Azerbaijani pilot and aviation executive

Jahangir Jalal oghlu Asgarov (Cahangir Cəlal oğlu Əsgərov; born 11 July 1950) is an Azerbaijani pilot and aviation executive who headed the Azerbaijan Airlines from 1996 to 2023.

== Biography ==
Jahangir Asgarov was born on 11 July 1950, in Baku, Azerbaijan, into a family of civil servants. He began his professional career in 1970 at the Baku United Aviation Group of the Azerbaijan Civil Aviation Administration. After graduating from the Kremenchuk Civil Aviation Flight School in 1972 with a specialty in piloting, he was sent to the Cherkasy United Aviation Group of the Ukrainian Civil Aviation Administration as a co-pilot of the An-2 aircraft. In the same year, he was transferred to the Zabrat United Flight Group of the Azerbaijan Civil Aviation Administration, where he served as the commander of the aviation squadron and deputy commander of the flight group until 1977. From 1978 to 1980, he served as the commander of the Yevlakh United Aviation Group and the head of the airport of the Azerbaijan Civil Aviation Administration.

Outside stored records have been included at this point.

/-- R122, R125: shifts of lanes in both forms, compares to masks, and selection. -/
def Obligations.VectorShiftsAndSelects : Prop :=
  ∀ (g : Guard) (d : VDst) (lt : LT) (cc : CC) (a b e : VOp) (amt : VAmt) (s : State),
    let c := curCtx s
    let w := lt.width
    let n := 2048 / w
    let x := Spec.lane w (valV c a)
    let y := Spec.lane w (valV c b)
    let S := fun q => Spec.num w false q
    let k := fun j => match amt with | .reg o => Spec.lane w (valV c o) j | .imm m => m
    let void := voidV c a || match amt with | .reg o => voidV c o | .imm _ => false
    let sh := fun (i : Instr) (h : Nat → Int) => Spec.lanes g i s void 2 d w n h fun _ => 0
    let holds := fun j => match cc with
      | .eq => decide (x j = y j) | .ne => decide (x j ≠ y j)
      | .lt => decide (S (x j) < S (y j)) | .le => decide (S (x j) ≤ S (y j))
      | .gt => decide (S (y j) < S (x j)) | .ge => decide (S (y j) ≤ S (x j))
      | .ltz => decide (x j < y j) | .lez => decide (x j ≤ y j) | .gtz => decide (y j < x j) | .gez => decide (y j ≤ x j)
      | .uo => false
    (lt.isInt →
      sh (.vshl g d lt a amt) (fun j => if w ≤ k j then 0 else x j * 2 ^ k j) ∧
      sh (.vshr g d lt a amt) (fun j => if w ≤ k j then 0 else x j / 2 ^ k j) ∧
      sh (.vsar g d lt a amt) (fun j => Int.fdiv (S (x j)) (2 ^ min (k j) (w - 1)))) ∧
    (lt.isInt → cc.isInt →
      Spec.lanes g (.vcmp g d cc lt a b) s (voidV c a || voidV c b) 2 d w n (fun j => if holds j then 2 ^ w - 1 else 0) (fun _ => 0)) ∧
    (lt.isWidth →
      Spec.lanes g (.vsel g d lt a b e) s (voidV c a || voidV c b || voidV c e) 2 d w n
        (fun j => if Spec.lane w (valV c e) j = 0 then y j else x j) (fun _ => 0))

/-- The model's reading of R100 and R126 to R128 lane by lane: sums, products, the fused form, minima and maxima, sign changes and
compares, from the decoded operands with one rounding, and the flags of all lanes together. -/
def Obligations.VectorFloats : Prop :=
  ∀ (g : Guard) (d : VDst) (lt : LT) (rnd : Rnd) (cc : CC) (a b e : VOp) (s : State), lt.isFloat →
    let c := curCtx s
    let w := lt.width
    let n := 2048 / w
    let x := Spec.lane w (valV c a)
    let y := Spec.lane w (valV c b)
    let X := fun j => decodeF lt (x j)
    let Y := fun j => decodeF lt (y j)
    let Z := fun j => decodeF lt (Spec.lane w (valV c e) j)
    let one := fun (i : Instr) (h : Nat → Nat × Flags) => Spec.codes g i s (voidV c a) 4 d w n h
    let two := fun (i : Instr) (h : Nat → Nat × Flags) => Spec.codes g i s (voidV c a || voidV c b) 4 d w n h
    two (.vfadd g d lt rnd a b) (fun j => addF lt rnd (X j) (Y j)) ∧
    two (.vfsub g d lt rnd a b) (fun j => addF lt rnd (X j) (Y j).negate) ∧
    two (.vfmul g d lt rnd a b) (fun j => mulF lt rnd (X j) (Y j)) ∧
    Spec.codes g (.vfma g d lt rnd a b e) s (voidV c a || voidV c b || voidV c e) 4 d w n (fun j => fmaF lt rnd (X j) (Y j) (Z j)) ∧
    two (.vfmin g d lt a b) (fun j => minmaxF lt false (x j) (y j)) ∧
    two (.vfmax g d lt a b) (fun j => minmaxF lt true (x j) (y j)) ∧
    one (.vfabs g d lt a) (fun j => if isNan lt (x j) then nanF lt (isSig lt (x j)) else (x j % 2 ^ (w - 1), 0)) ∧
    one (.vfneg g d lt a) (fun j => if isNan lt (x j) then nanF lt (isSig lt (x j)) else ((x j + 2 ^ (w - 1)) % 2 ^ w, 0)) ∧
    (cc.isFloat → two (.vfcmp g d cc lt a b) (fun j =>
      let r := cmpF lt cc (x j) (y j)
      (if r.1 then 2 ^ w - 1 else 0, r.2)))

namespace Sys2Proof.Spec

/-- The number that a decoded value is, if it is one. -/
def rat : FVal → Option ℚ
  | .fin n m e => some ((if n then -1 else 1) * (m : ℚ) * (2 : ℚ) ^ e)
  | _ => none

/-- The sign of a decoded value. -/
def negative : FVal → Bool
  | .fin n _ _ | .inf n => n
  | .nan _ => false

/-- Fraction bits, bias, and the exponent of the largest finite value (R99, R104 to R106). -/
def fmt : LT → Nat × Int × Int
  | .bf16 => (7, 127, 127) | .f16 => (10, 15, 15) | .f32 => (23, 127, 127) | .f64 => (52, 1023, 1023)
  | .e4m3 => (3, 7, 8) | .e5m2 => (2, 15, 15) | .e2m1 => (1, 1, 2)
  | _ => (0, 0, 0)

/-- The largest finite value, and its code (R99). -/
def largest (lt : LT) : ℚ := if lt = .e4m3 then 448 else (2 - 2 ^ (-((fmt lt).1 : Int))) * 2 ^ (fmt lt).2.2
def largestCode (lt : LT) : Nat :=
  if lt = .e4m3 then 0x7E else if lt = .e2m1 then 7 else 2 ^ (lt.width - 1) - 2 ^ (fmt lt).1 - 1

/-- R101, R102: `r` is the nonzero number `x` rounded once into a format, with its flags. -/
def rounded (lt : LT) (rnd : Rnd) (sat : Bool) (x : ℚ) (r : Nat × Flags) : Prop :=
  let fb : Int := (fmt lt).1
  let bias := (fmt lt).2.1
  let ulp : ℚ := 2 ^ ((fmt lt).2.2 - fb)
  let beyond := match rnd with
    | .tz => largest lt + ulp ≤ |x|
    | .ne => if lt = .e4m3 then largest lt + ulp / 2 < |x| else largest lt + ulp / 2 ≤ |x|
  let tiny := |x| < 2 ^ (1 - bias) - (if rnd = .ne then 2 ^ (-1 - bias - fb) else 0)
  let sgn := fun (c : Nat) => if x < 0 then 2 ^ (lt.width - 1) + c else c
  (¬beyond → ∃ v, rat (decodeF lt r.1) = some v ∧ r.1 < 2 ^ lt.width ∧ 0 ≤ v * x ∧
    (lt ≠ .e2m1 → r.1.testBit (lt.width - 1) = decide (x < 0)) ∧
    (rnd = .ne →
      (∀ q v', rat (decodeF lt q) = some v' → |v - x| ≤ |v' - x|) ∧
      (∀ q v', rat (decodeF lt q) = some v' → |v - x| = |v' - x| → v' ≠ v → r.1 % 2 = 0)) ∧
    (rnd = .tz → |v| ≤ |x| ∧ ∀ q v', rat (decodeF lt q) = some v' → |v'| ≤ |x| → |v'| ≤ |v|) ∧
    r.2 = if v = x then 0 else if tiny then fINX ||| fUNF else fINX) ∧
  (beyond → r = if sat = true ∨ lt = .e2m1 then (sgn (largestCode lt), fSAT ||| fINX)
    else if rnd = .tz then (sgn (largestCode lt), fOVF ||| fINX)
    else if lt = .e4m3 then (0x7F, fOVF ||| fINX) else (sgn (largestCode lt + 1), fOVF ||| fINX))

/-- A zero of a sign in a format; E2M1 has no negative one (R102). -/
def zeroOf (lt : LT) (neg : Bool) : Nat × Flags := (if neg = true ∧ lt ≠ .e2m1 then 2 ^ (lt.width - 1) else 0, 0)

/-- `n` is the integer nearest to `x`, ties to even. -/
def nearest (x : ℚ) (n : Int) : Prop := |x - n| ≤ 1 / 2 ∧ (|x - n| = 1 / 2 → n % 2 = 0)

/-- Order by value, of values that are no NaN (R128). -/
def less : FVal → FVal → Prop
  | .inf true, .inf b => b = false
  | .inf true, .fin _ _ _ => True
  | .fin _ _ _, .inf b => b = false
  | x, y => ∃ a b, rat x = some a ∧ rat y = some b ∧ a < b

end Sys2Proof.Spec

In 1980, Asgarov graduated from the USSR Civil Aviation Academy named after Lenin, with a degree in engineering-pilot. Between 1980 and 1981, he worked as an instructor-pilot of the An-2 aircraft in the training group of the Azerbaijan Civil Aviation Administration. From 1981 to 1984, he performed flights as a co-pilot of the Tupolev Tu-134 in the Baku United Aviation Group. He served as the captain of the Tu-134 aircraft, deputy commander of the aviation squadron from 1984 to 1988, and was appointed the squadron commander for these aircraft types in 1988.

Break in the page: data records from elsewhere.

theorem encSmem_lt {opc d a b : Nat} (g : Guard) (disp : BitVec 20) (ho : opc < 256) (hd : d < 64) (ha : a < 64) (hb : b < 64) :
    encSmem opc g d a b disp < 2 ^ 64 := by
  have hi := disp.isLt
  have := word_lt (low := disp.toNat * 2 ^ 7) g ho hd ha hb (show 0 < 64 by decide) (by omega)
  simp only [encSmem]; omega

theorem encImm_lt {opc d a low : Nat} (g : Guard) (imm : BitVec 32) (ho : opc < 256) (hd : d < 64) (ha : a < 64)
    (hl : low < 2 ^ 7) : encImm opc g d a imm low < 2 ^ 64 := by
  have hi := imm.isLt
  have h1 := encHead_le opc g ho
  simp only [encImm, enc4]; omega

theorem encPd_lt {opc rest : Nat} (g : Guard) (pd : Fin 16) (ho : opc < 256) (hr : rest < 2 ^ 47) : encPd opc g pd rest < 2 ^ 64 := by
  have hi := pd.isLt
  have h1 := encHead_le opc g ho
  simp only [encPd]; omega

theorem encPlog_lt {opc pb : Nat} (g : Guard) (pd pa : Fin 16) (na nb : Bool) (ho : opc < 256) (hb : pb < 16) :
    encPlog opc g pd pa na pb nb < 2 ^ 64 := by
  have h1 := pa.isLt
  have h2 := bit_lt na
  have h3 := bit_lt nb
  exact encPd_lt g pd ho (by omega)

theorem encSys_lt {opc d a b c idx : Nat} (g : Guard) (ho : opc < 256) (hd : d < 64) (ha : a < 64) (hb : b < 64) (hc : c < 64)
    (hi : idx < 256) : encSys opc g d a b c idx < 2 ^ 64 := by
  exact word_lt g ho hd ha hb hc (by omega)

theorem encVrr_lt {opc d a b c x8 : Nat} (g : Guard) (lt : LT) (rnd : Rnd) (sat : Bool) (ho : opc < 256) (hd : d < 64)
    (ha : a < 64) (hb : b < 64) (hc : c < 64) (hx : x8 < 256) : encVrr opc g d a b c lt rnd sat x8 < 2 ^ 64 := by
  have h1 := lt_code_lt lt
  have h2 := rnd_code_lt rnd
  have h3 := bit_lt sat
  have := word_lt (low := lt.code * 2 ^ 23 + rnd.code * 2 ^ 21 + bit sat * 2 ^ 20 + x8 * 2 ^ 12) g ho hd ha hb hc (by omega)
  simp only [encVrr]; omega

theorem encVshift_lt {opc : Nat} (g : Guard) (d : VDst) (lt : LT) (a : VOp) (n : VAmt) (ho : opc < 256)
    (h : ∀ m, n = .imm m → m < 128) : encVshift opc g d lt a n < 2 ^ 64 := by
  cases n with
  | reg b => exact encVrr_lt g lt .ne false ho (by simp) (by simp) (by simp) (by simp) (by simp)
  | imm m =>
    have := h m rfl
    exact encVrr_lt g lt .ne false ho (by simp) (by simp) (by simp) (by simp) (by omega)

theorem encVx_lt {opc d a b c lt lane x8 : Nat} (g : Guard) (ho : opc < 256) (hd : d < 64) (ha : a < 64) (hb : b < 64)
    (hc : c < 64) (ht : lt < 16) (hl : lane < 16) (hx : x8 < 256) : encVx opc g d a b c lt lane x8 < 2 ^ 64 := by
  have := word_lt (low := lt * 2 ^ 23 + lane * 2 ^ 19 + x8 * 2 ^ 11) g ho hd ha hb hc (by omega)
  simp only [encVx]; omega

theorem encVmem_lt {opc d a b c lt : Nat} (g : Guard) (disp : BitVec 20) (ho : opc < 256) (hd : d < 64) (ha : a < 64) (hb : b < 64)
    (hc : c < 64) (ht : lt < 16) : encVmem opc g d a b c disp lt < 2 ^ 64 := by
  have hi := disp.isLt
  have := word_lt (low := disp.toNat * 2 ^ 7 + lt * 2 ^ 3) g ho hd ha hb hc (by omega)
  simp only [encVmem]; omega

theorem encMt_lt {opc oa ob acc pp ef nrow row0 mode : Nat} (g : Guard) (ho : opc < 256) (ha : oa < 64) (hb : ob < 64)
    (hc : acc < 4) (hp : pp < 2) (he : ef < 16) (hn : nrow < 64) (hr : row0 < 64) (hm : mode < 4) :
    encMt opc g oa ob acc pp ef nrow row0 mode < 2 ^ 64 := by
  have h1 := encHead_le opc g ho
  simp only [encMt, enc4]; omega

theorem encMv_lt {opc d a b os acc row part : Nat} (g : Guard) (ho : opc < 256) (hd : d < 64) (ha : a < 64) (hb : b < 64)
    (hc : os < 64) (hac : acc < 4) (hr : row < 64) (hp : part < 16) : encMv opc g d a b os acc row part < 2 ^ 64 := by
  have := word_lt (low := acc * 2 ^ 25 + row * 2 ^ 19 + part * 2 ^ 15) g ho hd ha hb hc (by omega)
  simp only [encMv]; omega

theorem encGain_lt {op : Nat} (g : Guard) (acc : Fin 4) (a : VOp) (r : Option (Fin 64)) (h : op < 4) : encGain op g acc a r < 2 ^ 64 := by
  cases r with
  | none => exact encMv_lt g (by decide) (by decide) (by simp) (by decide) (by decide) acc.isLt (by decide) (by omega)
  | some r => exact encMv_lt g (by decide) (by decide) (by simp) (by decide) (by decide) acc.isLt r.isLt (by omega)

theorem encC_lt {opc a b c low : Nat} (g : Guard) (d : SDst) (pol : Fin 8) (ho : opc < 256) (ha : a < 64) (hb : b < 64) (hc : c < 64)
    (hl : low < 2 ^ 24) : encC opc g d a b c pol low < 2 ^ 64 := by
  have hp := pol.isLt
  have := word_lt (low := pol.val * 2 ^ 24 + low) g ho (sdst_enc_lt d) ha hb hc (by omega)
  simp only [encC]; omega

theorem encBar_lt (d : Nat) (b : Option (Fin 64)) (h : d < 2) : encBar d b * 2 ^ 16 < 2 ^ 24 := by
  cases b with
  | none => simp only [encBar]; omega
  | some n => have := n.isLt; simp only [encBar]; omega

end Sys2Proof.Laws

namespace Sys2Proof.Laws.WordFits

open Sys2Proof.Laws

/-- The slot word of a well-formed row fits 64 bits. -/
def Statement (i : Instr) : Prop := i.wf = true → encodeWord i < 2 ^ 64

From 1991 to 1993, Asgarov was the president of the Azerbaijan Flight Crew Association Trade Union, and later, the chairman of the Trade Union of Azerbaijan Aviation.

From 1993 to 1996, he worked as the chief representative of the Azerbaijan Airlines State Concern in Turkey. On July 15, 1996, he was appointed as the General Director of the Azerbaijan Airlines State Concern. On 1 May 2008, he was appointed the President of the Azerbaijan Airlines Closed Joint-Stock Company. On 1 September 2023, by the decree of President of Azerbaijan, he was relieved of his duties as president of the company. He was succeeded by Samir Rzayev.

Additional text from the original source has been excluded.